• _WHAT TO PRODUCE_
Take every line from the data that has the word "trivial" in it.

---------- SOURCE MATERIAL

/-- Every state that an answer holds agrees. -/
def FrameOpt (A : List Part) (s0 : State) : Option State → Prop
  | none => True
  | some t => s0.agree A t

theorem frameOpt_none {A : List Part} {s0 : State} : FrameOpt A s0 none := trivial

theorem frameOpt_some {A : List Part} {s0 : State} {t : State} (h : s0.agree A t) : FrameOpt A s0 (some t) := h

theorem frame_of_opt {A : List Part} {s0 : State} {o : Option State} {t : State} (e : o = some t) (h : FrameOpt A s0 o) : s0.agree A t := by
  subst e; exact h

theorem ite_frame {A : List Part} {s0 : State} {c : Prop} [Decidable c] {s t : State} (hs : s0.agree A s) (ht : s0.agree A t) :
    s0.agree A (if c then s else t) := by split <;> assumption

theorem ite_pair_frame {A : List Part} {s0 : State} {α : Type} {c : Prop} [Decidable c] {p q : α × State} (hp : s0.agree A p.2)
    (hq : s0.agree A q.2) : s0.agree A (if c then p else q).2 := by split <;> assumption

theorem ite_trip_frame {A : List Part} {s0 : State} {α β : Type} {c : Prop} [Decidable c] {p q : α × β × State} (hp : s0.agree A p.2.2)
    (hq : s0.agree A q.2.2) : s0.agree A (if c then p else q).2.2 := by split <;> assumption

/-- The next state of an outcome, if it has one, agrees. -/
def FrameOut (A : List Part) (s0 : State) : Host.Outcome State Fault Refusal → Prop
  | .next t => s0.agree A t
  | .fault _ => True
  | .refused _ => True

theorem frameOut_next {A : List Part} {s0 : State} {t : State} (h : s0.agree A t) : FrameOut A s0 (.next t) := h

theorem frameOut_fault {A : List Part} {s0 : State} {r : Fault} : FrameOut A s0 (.fault r) := trivial

theorem frameOut_ite {A : List Part} {s0 : State} {c : Prop} [Decidable c] {x y : Host.Outcome State Fault Refusal}
    (hx : FrameOut A s0 x) (hy : FrameOut A s0 y) : FrameOut A s0 (if c then x else y) := by split <;> assumption


theorem emit_frame {A : List Part} {s0 : State} (o : Output) (s : State) (hs : s0.agree A s)
    (hw : partsIn [.out] A = true) : s0.agree A (emit o s) := by
  unfold emit
  try dsimp only
  repeat' (first
      | with_reducible assumption | (with_reducible exact partsIn_trans (by decide) hw)
      | (with_reducible refine agree_out ?_ ?_))

theorem tookFree_frame {A : List Part} {s0 : State} (s : State) (hs : s0.agree A s)
    (hw : partsIn [.free] A = true) : s0.agree A (tookFree s) := by
  unfold tookFree
  try dsimp only
  repeat' (first
      | with_reducible assumption | (with_reducible exact partsIn_trans (by decide) hw)
      | (with_reducible refine agree_free ?_ ?_))

theorem countBy_frame {A : List Part} {s0 : State} (i : Nat) (n : Nat) (s : State) (hs : s0.agree A s)
    (hw : partsIn [.tracer] A = true) : s0.agree A (countBy i n s) := by
  unfold countBy
  try dsimp only
  repeat' (first
      | with_reducible assumption | (with_reducible exact partsIn_trans (by decide) hw)
      | (with_reducible refine agree_tracer ?_ ?_))

theorem count_frame {A : List Part} {s0 : State} (i : Nat) (s : State) (hs : s0.agree A s)
    (hw : partsIn [.tracer] A = true) : s0.agree A (count i s) := by
  unfold count
  try dsimp only
  repeat' (first
      | with_reducible assumption | with_reducible apply countBy_frame
      | (with_reducible exact partsIn_trans (by decide) hw))

theorem meter_frame {A : List Part} {s0 : State} (p : PolderId) (c : Fin 7) (n : Nat) (s : State) (hs :
    s0.agree A s) (hw : partsIn [.gauge] A = true) : s0.agree A (meter p c n s) := by
  unfold meter
  try dsimp only
  repeat' (first
      | with_reducible assumption | (with_reducible exact partsIn_trans (by decide) hw)
      | (with_reducible refine agree_gauge ?_ ?_))

theorem modPolder_frame {A : List Part} {s0 : State} (p : PolderId) (f : Polder → Polder) (s : State) (hs :
    s0.agree A s) (hw : partsIn [.polders] A = true) : s0.agree A (modPolder p f s) := by
  unfold modPolder
  try dsimp only
  repeat' (first
      | with_reducible assumption | (with_reducible intro _) | (with_reducible exact partsIn_trans (by decide) hw)
      | (with_reducible refine agree_polders ?_ ?_))

theorem modPolderCounters_frame {A : List Part} {s0 : State} (p : PolderId) (f : PolderCounters → PolderCounters)
    (s : State) (hs : s0.agree A s) (hw : partsIn [.polders] A = true) : s0.agree A (modPolderCounters p f s) := by
  unfold modPolderCounters
  try dsimp only
  repeat' (first
      | with_reducible assumption | (with_reducible intro _) | with_reducible apply modPolder_frame
      | (with_reducible exact partsIn_trans (by decide) hw))

theorem modContext_frame {A : List Part} {s0 : State} (c : CtxId) (f : Context → Context) (s : State) (hs :
    s0.agree A s) (hw : partsIn [.obj] A = true) : s0.agree A (modContext c f s) := by
  unfold modContext
  try dsimp only
  repeat' (first
      | with_reducible assumption | (with_reducible intro _) | (with_reducible exact partsIn_trans (by decide) hw)
      | (with_reducible refine agree_obj ?_ ?_))

theorem modQueue_frame {A : List Part} {s0 : State} (q : BitVec 8) (f : Queue → Queue) (s : State) (hs :
    s0.agree A s) (hw : partsIn [.obj] A = true) : s0.agree A (modQueue q f s) := by
  unfold modQueue
  try dsimp only
  repeat' (first
      | with_reducible assumption | (with_reducible intro _) | (with_reducible exact partsIn_trans (by decide) hw)
      | (with_reducible refine agree_obj ?_ ?_))

theorem modRing_frame {A : List Part} {s0 : State} (fn : FnId) (r : BitVec 9) (f : EventRing → EventRing)
    (s : State) (hs : s0.agree A s) (hw : partsIn [.obj] A = true) : s0.agree A (modRing fn r f s) := by
  unfold modRing
  try dsimp only
  repeat' (first
      | with_reducible assumption | (with_reducible intro _) | (with_reducible exact partsIn_trans (by decide) hw)
      | (with_reducible refine agree_obj ?_ ?_))

theorem modVf_frame {A : List Part} {s0 : State} (n : VfId) (f : Vf → Vf) (s : State) (hs : s0.agree A s)
    (hw : partsIn [.fns] A = true) : s0.agree A (modVf n f s) := by
  unfold modVf
  try dsimp only
  repeat' (first
      | with_reducible assumption | (with_reducible intro _) | (with_reducible exact partsIn_trans (by decide) hw)
      | (with_reducible refine agree_fns ?_ ?_))

theorem dirtyPage_frame {A : List Part} {s0 : State} (n : VfId) (page : Nat) (s : State) (hs : s0.agree A s)
    (hw : partsIn [.out, .fns] A = true) : s0.agree A (dirtyPage n page s) := by
  unfold dirtyPage
  try dsimp only
  repeat' (first
      | with_reducible assumption | (with_reducible intro _) | with_reducible apply emit_frame
      | (with_reducible exact partsIn_trans (by decide) hw) | (with_reducible refine ite_frame ?_ ?_) | split
      | (with_reducible refine agree_fns ?_ ?_))

theorem dirtyLog_frame {A : List Part} {s0 : State} (n : VfId) (addr : Nat) (len : Nat) (s : State) (hs :
    s0.agree A s) (hw : partsIn [.out, .fns] A = true) : s0.agree A (dirtyLog n addr len s) := by
  unfold dirtyLog
  try dsimp only
  repeat' (first
      | with_reducible assumption | (with_reducible intro _) | with_reducible apply dirtyPage_frame
      | with_reducible apply modVf_frame | (with_reducible exact partsIn_trans (by decide) hw)
      | (with_reducible apply foldl_frame) | (with_reducible refine ite_frame ?_ ?_) | split | (dsimp only))

theorem writeBackDirty_frame {A : List Part} {s0 : State} (n : VfId) (buf : Bool) (s : State) (hs : s0.agree A s)
    (hw : partsIn [.out, .fns] A = true) : s0.agree A (writeBackDirty n buf s) := by
  unfold writeBackDirty
  try dsimp only
  repeat' (first
      | with_reducible assumption | (with_reducible intro _) | with_reducible apply emit_frame
      | (with_reducible exact partsIn_trans (by decide) hw) | (with_reducible apply foldl_frame)
      | (with_reducible refine ite_frame ?_ ?_) | split | (with_reducible refine agree_fns ?_ ?_) | (dsimp only))

theorem hostWrite_frame {A : List Part} {s0 : State} (fn : FnId) (addr : BitVec 64) (b : Bytes) (s : State) (hs :
    s0.agree A s) (hw : partsIn [.out, .fns] A = true) : s0.agree A (hostWrite fn addr b s) := by
  unfold hostWrite
  try dsimp only
  repeat' (first
      | with_reducible assumption | with_reducible apply dirtyLog_frame | with_reducible apply emit_frame
      | (with_reducible exact partsIn_trans (by decide) hw) | (with_reducible refine ite_frame ?_ ?_) | split)

theorem stampEvent_frame {A : List Part} {s0 : State} (e : TraceEvent) (s : State) (hs : s0.agree A s)
    (hw : partsIn [.free] A = true) : s0.agree A (stampEvent e s).2 := by
  unfold stampEvent
  try dsimp only
  repeat' (first
      | with_reducible assumption | with_reducible apply tookFree_frame
      | (with_reducible exact partsIn_trans (by decide) hw) | (with_reducible refine ite_pair_frame ?_ ?_)
      | (with_reducible refine ite_trip_frame ?_ ?_) | (dsimp only))

theorem writeTrace_frame {A : List Part} {s0 : State} (e : TraceEvent) (s : State) (hs : s0.agree A s)
    (hw : partsIn [.tracer] A = true) : s0.agree A (writeTrace e s) := by
  unfold writeTrace
  try dsimp only
  repeat' (first
      | with_reducible assumption | (with_reducible exact partsIn_trans (by decide) hw)
      | (with_reducible refine agree_tracer ?_ ?_))

theorem dropTrace_frame {A : List Part} {s0 : State} (s : State) (hs : s0.agree A s)
    (hw : partsIn [.tracer] A = true) : s0.agree A (dropTrace s) := by
  unfold dropTrace
  try dsimp only
  repeat' (first
      | with_reducible assumption | with_reducible apply count_frame
      | (with_reducible exact partsIn_trans (by decide) hw) | (with_reducible refine agree_tracer ?_ ?_))

theorem takeTrace_frame {A : List Part} {s0 : State} (e : TraceEvent) (s : State) (hs : s0.agree A s)
    (hw : partsIn [.tracer, .free] A = true) : s0.agree A (takeTrace e s) := by
  unfold takeTrace
  try dsimp only
  repeat' (first
      | with_reducible assumption | (with_reducible intro _) | with_reducible apply dropTrace_frame
      | with_reducible apply stampEvent_frame | with_reducible apply writeTrace_frame
      | (with_reducible exact partsIn_trans (by decide) hw) | (with_reducible refine ite_frame ?_ ?_)
      | (with_reducible refine ite_pair_frame ?_ ?_) | (with_reducible refine ite_trip_frame ?_ ?_) | split
      | (with_reducible refine agree_tracer ?_ ?_) | (dsimp only))

theorem sendTrace_frame {A : List Part} {s0 : State} (e : TraceEvent) (s : State) (hs : s0.agree A s)
    (hw : partsIn [.tracer, .free] A = true) : s0.agree A (sendTrace e s) := by
  unfold sendTrace
  try dsimp only
  repeat' (first
      | with_reducible assumption | (with_reducible intro _) | with_reducible apply dropTrace_frame
      | with_reducible apply takeTrace_frame | (with_reducible exact partsIn_trans (by decide) hw)
      | (with_reducible refine ite_frame ?_ ?_) | split | (with_reducible refine agree_tracer ?_ ?_))

theorem emitTrace_frame {A : List Part} {s0 : State} (bit : Nat) (code : BitVec 16) (unit : BitVec 16)
    (p : PolderId) (c : Option CtxId) (payload : Bytes) (s : State) (hs : s0.agree A s)
    (hw : partsIn [.tracer, .free] A = true) : s0.agree A (emitTrace bit code unit p c payload s) := by
  unfold emitTrace
  try dsimp only
  repeat' (first
      | with_reducible assumption | with_reducible apply sendTrace_frame | with_reducible apply stampEvent_frame
      | (with_reducible exact partsIn_trans (by decide) hw) | (with_reducible refine ite_frame ?_ ?_)
      | (with_reducible refine ite_pair_frame ?_ ?_) | (with_reducible refine ite_trip_frame ?_ ?_) | split
      | (with_reducible refine agree_tracer ?_ ?_) | (dsimp only))

theorem releaseTrace_frame {A : List Part} {s0 : State} (d : DomainId) (s : State) (hs : s0.agree A s)
    (hw : partsIn [.tracer, .free] A = true) : s0.agree A (releaseTrace d s) := by
  unfold releaseTrace
  try dsimp only
  repeat' (first
      | with_reducible assumption | (with_reducible intro _) | with_reducible apply sendTrace_frame
      | with_reducible apply stampEvent_frame | with_reducible apply takeTrace_frame
      | (with_reducible exact partsIn_trans (by decide) hw) | (with_reducible apply foldl_frame)
      | (with_reducible apply foldl_pair_frame) | (with_reducible apply foldl_trip_frame)
      | (with_reducible refine ite_frame ?_ ?_) | (with_reducible refine ite_pair_frame ?_ ?_)
      | (with_reducible refine ite_trip_frame ?_ ?_) | split | (with_reducible refine agree_tracer ?_ ?_)
      | (dsimp only))

theorem writeRecord_frame {A : List Part} {s0 : State} (fn : FnId) (id : BitVec 9) (e : EventRec) (s : State) (hs :
    s0.agree A s) (hw : partsIn [.out, .obj, .fns] A = true) : s0.agree A (writeRecord fn id e s) := by
  unfold writeRecord
  try dsimp only
  repeat' (first
      | with_reducible assumption | (with_reducible intro _) | with_reducible apply emit_frame
      | with_reducible apply hostWrite_frame | with_reducible apply modRing_frame
      | (with_reducible exact partsIn_trans (by decide) hw) | (with_reducible apply id_frame)
      | (with_reducible refine ite_frame ?_ ?_) | split)

theorem flushRing_frame {A : List Part} {s0 : State} (fn : FnId) (id : BitVec 9) (a0 : Nat) (a1 : State) (hs :
    s0.agree A a1) (hw : partsIn [.out, .obj, .fns] A = true) : s0.agree A (flushRing fn id a0 a1) := by
  induction a0 generalizing a1 with
  | zero => 
    unfold flushRing
    try dsimp only
    repeat' (first
        | with_reducible assumption | (with_reducible intro _) | with_reducible apply modRing_frame
        | with_reducible apply writeRecord_frame | (with_reducible exact partsIn_trans (by decide) hw)
        | (with_reducible apply id_frame) | (with_reducible refine ite_frame ?_ ?_)
        | (with_reducible refine ite_pair_frame ?_ ?_) | (with_reducible refine ite_trip_frame ?_ ?_) | split
        | (refine frame_of_pair (by with_reducible assumption) ?_)
        | (refine frame_of_trip (by with_reducible assumption) ?_) | (dsimp only))
  | succ n ih => 
    unfold flushRing
    try dsimp only
    repeat' (first
        | with_reducible assumption | (with_reducible intro _) | with_reducible apply modRing_frame
        | with_reducible apply writeRecord_frame | (with_reducible exact partsIn_trans (by decide) hw)
        | with_reducible apply ih | (with_reducible apply id_frame) | (with_reducible refine ite_frame ?_ ?_)
        | (with_reducible refine ite_pair_frame ?_ ?_) | (with_reducible refine ite_trip_frame ?_ ?_) | split
        | (refine frame_of_pair (by with_reducible assumption) ?_)
        | (refine frame_of_trip (by with_reducible assumption) ?_) | (dsimp only))

theorem postEvent_frame {A : List Part} {s0 : State} (fn : FnId) (id : BitVec 9) (e : EventRec) (s : State) (hs :
    s0.agree A s) (hw : partsIn [.out, .obj, .fns, .tracer] A = true) : s0.agree A (postEvent fn id e s) := by
  unfold postEvent
  try dsimp only
  repeat' (first
      | with_reducible assumption | (with_reducible intro _) | with_reducible apply count_frame
      | with_reducible apply flushRing_frame | with_reducible apply modRing_frame
      | with_reducible apply writeRecord_frame | (with_reducible exact partsIn_trans (by decide) hw)
      | (with_reducible apply id_frame) | (with_reducible refine ite_frame ?_ ?_)
      | (with_reducible refine ite_pair_frame ?_ ?_) | (with_reducible refine ite_trip_frame ?_ ?_) | split
      | (refine frame_of_pair (by with_reducible assumption) ?_)
      | (refine frame_of_trip (by with_reducible assumption) ?_) | (with_reducible refine agree_obj ?_ ?_)
      | (dsimp only))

--------------------

• _RESPONSE_
theorem frameOpt_none {A : List Part} {s0 : State} : FrameOpt A s0 none := trivial
theorem frameOut_fault {A : List Part} {s0 : State} {r : Fault} : FrameOut A s0 (.fault r) := trivial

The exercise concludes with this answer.